/-! ### `loadShare` -/

@[simp] theorem State.loadShare_phase (s : State) (e : StoreEntry) :
    (s.loadShare e).phase = s.phase := rfl
@[simp] theorem State.loadShare_cmd (s : State) (e : StoreEntry) :
    (s.loadShare e).cmd = s.cmd := rfl
@[simp] theorem State.loadShare_done (s : State) (e : StoreEntry) :
    (s.loadShare e).done = s.done := rfl
@[simp] theorem State.loadShare_err (s : State) (e : StoreEntry) :
    (s.loadShare e).err = s.err := rfl
@[simp] theorem State.loadShare_ovr (s : State) (e : StoreEntry) :
    (s.loadShare e).ovr = s.ovr := rfl
@[simp] theorem State.loadShare_errcode (s : State) (e : StoreEntry) :
    (s.loadShare e).errcode = s.errcode := rfl
@[simp] theorem State.loadShare_errindex (s : State) (e : StoreEntry) :
    (s.loadShare e).errindex = s.errindex := rfl
@[simp] theorem State.loadShare_errgroup (s : State) (e : StoreEntry) :
    (s.loadShare e).errgroup = s.errgroup := rfl
@[simp] theorem State.loadShare_ie (s : State) (e : StoreEntry) : (s.loadShare e).ie = s.ie := rfl
@[simp] theorem State.loadShare_result (s : State) (e : StoreEntry) :
    (s.loadShare e).result = s.result := rfl
@[simp] theorem State.loadShare_len (s : State) (e : StoreEntry) :
    (s.loadShare e).len = BitVec.ofNat 6 e.value.length := rfl
@[simp] theorem State.loadShare_wcount (s : State) (e : StoreEntry) :
    (s.loadShare e).wcount = s.wcount := rfl
@[simp] theorem State.loadShare_dcount (s : State) (e : StoreEntry) :
    (s.loadShare e).dcount = s.dcount := rfl
@[simp] theorem State.loadShare_npts (s : State) (e : StoreEntry) :
    (s.loadShare e).npts = s.npts := rfl
@[simp] theorem State.loadShare_cksum (s : State) (e : StoreEntry) :
    (s.loadShare e).cksum = s.cksum := rfl
@[simp] theorem State.loadShare_wt (s : State) (e : StoreEntry) : (s.loadShare e).wt = s.wt := rfl
@[simp] theorem State.loadShare_shf (s : State) (e : StoreEntry) :
    (s.loadShare e).shf = e.fields := rfl
@[simp] theorem State.loadShare_secret (s : State) (e : StoreEntry) :
    (s.loadShare e).secret = overwrite s.secret e.value := rfl
@[simp] theorem State.loadShare_words (s : State) (e : StoreEntry) :
    (s.loadShare e).words = s.words := rfl
@[simp] theorem State.loadShare_digits (s : State) (e : StoreEntry) :
    (s.loadShare e).digits = s.digits := rfl
@[simp] theorem State.loadShare_coef (s : State) (e : StoreEntry) :
    (s.loadShare e).coef = s.coef := rfl
@[simp] theorem State.loadShare_px (s : State) (e : StoreEntry) : (s.loadShare e).px = s.px := rfl
@[simp] theorem State.loadShare_py (s : State) (e : StoreEntry) : (s.loadShare e).py = s.py := rfl
@[simp] theorem State.loadShare_store (s : State) (e : StoreEntry) :
    (s.loadShare e).store = s.store := rfl
@[simp] theorem State.loadShare_env (s : State) (e : StoreEntry) :
    (s.loadShare e).env = s.env := rfl

end Sys2Proof.Machine
end

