theorem State.interpolate_noConflict (hlen : s.byteLen ≤ 32) (hclean : ∀ k < s.npts.toNat, ¬ conflictsAt s k) :
    s.interpolate t =
      if (freshSlots s).length < t then raise .insufficientShares (freshSlots s).length 0
      else .ok { s with
        secret := overwrite s.secret (interp0 (((freshSlots s).take t).map s.slotPoint) s.byteLen) } := by
  have hscan : distinctPoints [] (s.points s.npts.toNat s.byteLen) = .ok ((freshSlots s).map s.slotPoint) := by
    rw [← firstSlots_range]
    exact distinctPoints_map_ok List.pairwise_lt_range fun k hk h =>
      hclean k (List.mem_range.1 hk) ((slotConflict_range hlen (List.mem_range.1 hk)).1 h)
  simp only [State.interpolate, hscan, List.length_map, List.map_take]

end

/-- Byte `j` that the points of some slots rebuild (R146). -/
theorem State.overwrite_interp0_getD (s : State) (ks : List Nat) {j : Nat} (hj : j < 32) :
    (overwrite s.secret (interp0 (ks.map s.slotPoint) s.byteLen)).getD j 0 =
      if j < s.byteLen then lagrangeAtZero (ks.map fun k => (s.pointX k, pyAt s k j)) else secretAt s j := by
  have hlength : (interp0 (ks.map s.slotPoint) s.byteLen).length = s.byteLen := by simp [interp0]
  rw [overwrite_getD _ _ _ _ hj, hlength]
  refine ite_congr rfl (fun hj' => ?_) fun _ => rfl
  have hbyte : (interp0 (ks.map s.slotPoint) s.byteLen).getD j 0 = interpByte (ks.map s.slotPoint) j := by
    simp [interp0, List.getD, hj']
  rw [hbyte, interpByte_eq_lagrangeAtZero, List.map_map]
  refine congrArg lagrangeAtZero (List.map_congr_left fun k _ => ?_)
  exact congrArg (Prod.mk (s.pointX k)) (firstOf_getD _ _ _ _ hj')

/-- Settles O38: past the three checks the scan of the slots decides between the two reports and the write, and the
points kept are those of the fresh slots. -/
theorem shInterpInterpolatesAtZero : Obligations.ShInterpInterpolatesAtZero := by
  refine ⟨shInterp_encodesAs, fun t s => ⟨shInterp_refusesThreshold, fun ht ht' => shInterp_refusesCount ⟨ht, ht'⟩,
    fun ht ht' => shInterp_refusesLen ⟨ht, ht'⟩, fun ht ht' hn hlen hlen' => ?_⟩⟩
  have hexec := exec_shInterp ⟨ht, ht'⟩ hn ⟨hlen, hlen'⟩
  refine ⟨fun k hk hconf hfirst => ?_, fun hclean hfew => ?_, fun hclean henough => ?_⟩
  · exact hexec.trans (congrArg (finish s) (State.interpolate_conflict _ hlen' hk hconf hfirst))
  · rw [State.interpolate_noConflict _ hlen' hclean, if_pos hfew] at hexec
    exact hexec
  · rw [State.interpolate_noConflict _ hlen' hclean, if_neg henough.not_gt] at hexec
    exact ⟨_, hexec, fun j hj => s.overwrite_interp0_getD _ hj, rfl⟩

end Sys2Proof.Machine
end

section
/-! PROOFS. The commands SS.CLEAR and NOP (45_share_codec.md R159; 48_control.md R185). -/

namespace Sys2Proof.Machine

open Sys2Proof.Claims

/-! ### Command words -/

theorem decode_ssClear (f1 f2 f3 : Byte) :
    decode (commandWord 0x52 f1 f2 f3) = withUnusedZero 0x52 [f1, f2, f3] .ssClear := by
  simp [decode]

theorem decode_nop (f1 f2 f3 : Byte) :
    decode (commandWord 0x00 f1 f2 f3) = withUnusedZero 0x00 [f1, f2, f3] .nop := by
  simp [decode]

theorem ssClear_encodesAs : EncodesAs 0x52 0xFF 0xFF 0xFF (fun _ _ _ => .ssClear) := by
  intro f1 f2 f3
  simp only [and_fullMask]
  exact (decode_ssClear f1 f2 f3).trans (withUnusedZero_triple 0x52 f1 f2 f3 .ssClear)

theorem nop_encodesAs : EncodesAs 0x00 0xFF 0xFF 0xFF (fun _ _ _ => .nop) := by
  intro f1 f2 f3
  simp only [and_fullMask]
  exact (decode_nop f1 f2 f3).trans (withUnusedZero_triple 0x00 f1 f2 f3 .nop)

/-! ### What the commands do -/

theorem exec_ssClear (s : State) :
    exec .ssClear s = .next { s with store := [], done := true, phase := .idle } := rfl

theorem exec_nop (s : State) : exec .nop s = .next { s with done := true, phase := .idle } := rfl

/-- Settles O56: each word has all three fields unused, and each command completes the state its rule gives. -/
theorem ssClearEmptiesTheStoreAndNopNothing : Obligations.SsClearEmptiesTheStoreAndNopNothing :=
  ⟨ssClear_encodesAs, nop_encodesAs, exec_ssClear, exec_nop⟩

end Sys2Proof.Machine
end

section
/-! PROOFS. The digit codec (46_digit.md R169, R170, R171). -/

namespace Sys2Proof.Machine

open Sys2Proof.Claims

/-! ### Command words -/

theorem decode_dgTodigits (f1 f2 f3 : Byte) :
    decode (commandWord 0x40 f1 f2 f3) = withUnusedZero 0x40 [f1, f2, f3] .dgTodigits := by
  simp [decode]

theorem decode_dgFromdigits (f1 f2 f3 : Byte) :
    decode (commandWord 0x41 f1 f2 f3) = withUnusedZero 0x41 [f1, f2, f3] .dgFromdigits := by
  simp [decode]

theorem dgTodigits_encodesAs : EncodesAs 0x40 0xFF 0xFF 0xFF (fun _ _ _ => .dgTodigits) := by
  intro f1 f2 f3
  simp only [and_fullMask]
  exact (decode_dgTodigits f1 f2 f3).trans (withUnusedZero_triple 0x40 f1 f2 f3 .dgTodigits)

theorem dgFromdigits_encodesAs : EncodesAs 0x41 0xFF 0xFF 0xFF (fun _ _ _ => .dgFromdigits) := by
  intro f1 f2 f3
  simp only [and_fullMask]
  exact (decode_dgFromdigits f1 f2 f3).trans (withUnusedZero_triple 0x41 f1 f2 f3 .dgFromdigits)

/-! ### The four characters of a word index (R169) -/

theorem digitChar_toNat {d : Nat} (h : d < 10) : (digitChar d).toNat = 0x30 + d := by
  rw [digitChar, BitVec.toNat_ofNat]
  omega

theorem dig4_length (w : WordIndex) : (dig4 w).length = 4 := rfl

/-- Character `k` of a word index is its decimal digit of weight `10 ^ (3 - k)`. -/
theorem dig4_getD_toNat (w : WordIndex) {k : Nat} (hk : k < 4) :
    ((dig4 w).getD k 0).toNat = 0x30 + w.toNat / 10 ^ (3 - k) % 10 := by
  match k, hk with
  | 0, _ | 1, _ | 2, _ => exact digitChar_toNat (Nat.mod_lt _ (by decide))
  | 3, _ => exact (digitChar_toNat (Nat.mod_lt _ (by decide))).trans (by simp)

theorem flatMap_dig4_length (ws : List WordIndex) : (ws.flatMap dig4).length = 4 * ws.length := by
  simp [List.length_flatMap, dig4_length, Nat.mul_comm]

/-- Characters `4i` to `4i+3` of a digit string are those of its word `i`. -/
theorem flatMap_dig4_getD (ws : List WordIndex) {i k : Nat} (hi : i < ws.length) (hk : k < 4) :
    (ws.flatMap dig4).getD (4 * i + k) 0 = (dig4 (ws.getD i 0)).getD k 0 := by
  induction ws generalizing i with
  | nil => exact absurd hi (Nat.not_lt_zero _)
  | cons w ws ih =>
    rw [List.flatMap_cons]
    cases i with
    | zero => rw [Nat.mul_zero, Nat.zero_add, List.getD_append _ _ _ _ hk, List.getD_cons_zero]
    | succ i =>
      rw [List.getD_append_right _ _ _ _ (by rw [dig4_length]; omega), dig4_length,
        show 4 * (i + 1) + k - 4 = 4 * i + k by omega, ih (Nat.lt_of_succ_lt_succ hi), List.getD_cons_succ]

/-! ### DG.TODIGITS -/

theorem dgTodigits_refusesCount {s : State} (h : 32 < s.wordCount) : RefusesParam .dgTodigits s 0x11 :=
  congrArg (finish s) (if_pos h)

theorem exec_dgTodigits {s : State} (h : s.wordCount ≤ 32) :
    exec .dgTodigits s =
      .next { s with
        digits := overwrite s.digits (s.activeWords.flatMap dig4)
        dcount := BitVec.ofNat 8 (4 * s.wordCount)
        done := true
        phase := .idle } :=
  congrArg (finish s) (if_neg h.not_gt)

[What is expected] The required output is every line above from the one with "cases i with" down to the one with "(h : s.wordCount", restated word for word, ends included.

[Result for this exercise]
    cases i with
    | zero => rw [Nat.mul_zero, Nat.zero_add, List.getD_append _ _ _ _ hk, List.getD_cons_zero]
    | succ i =>
      rw [List.getD_append_right _ _ _ _ (by rw [dig4_length]; omega), dig4_length,
        show 4 * (i + 1) + k - 4 = 4 * i + k by omega, ih (Nat.lt_of_succ_lt_succ hi), List.getD_cons_succ]

/-! ### DG.TODIGITS -/

theorem dgTodigits_refusesCount {s : State} (h : 32 < s.wordCount) : RefusesParam .dgTodigits s 0x11 :=
  congrArg (finish s) (if_pos h)

theorem exec_dgTodigits {s : State} (h : s.wordCount ≤ 32) :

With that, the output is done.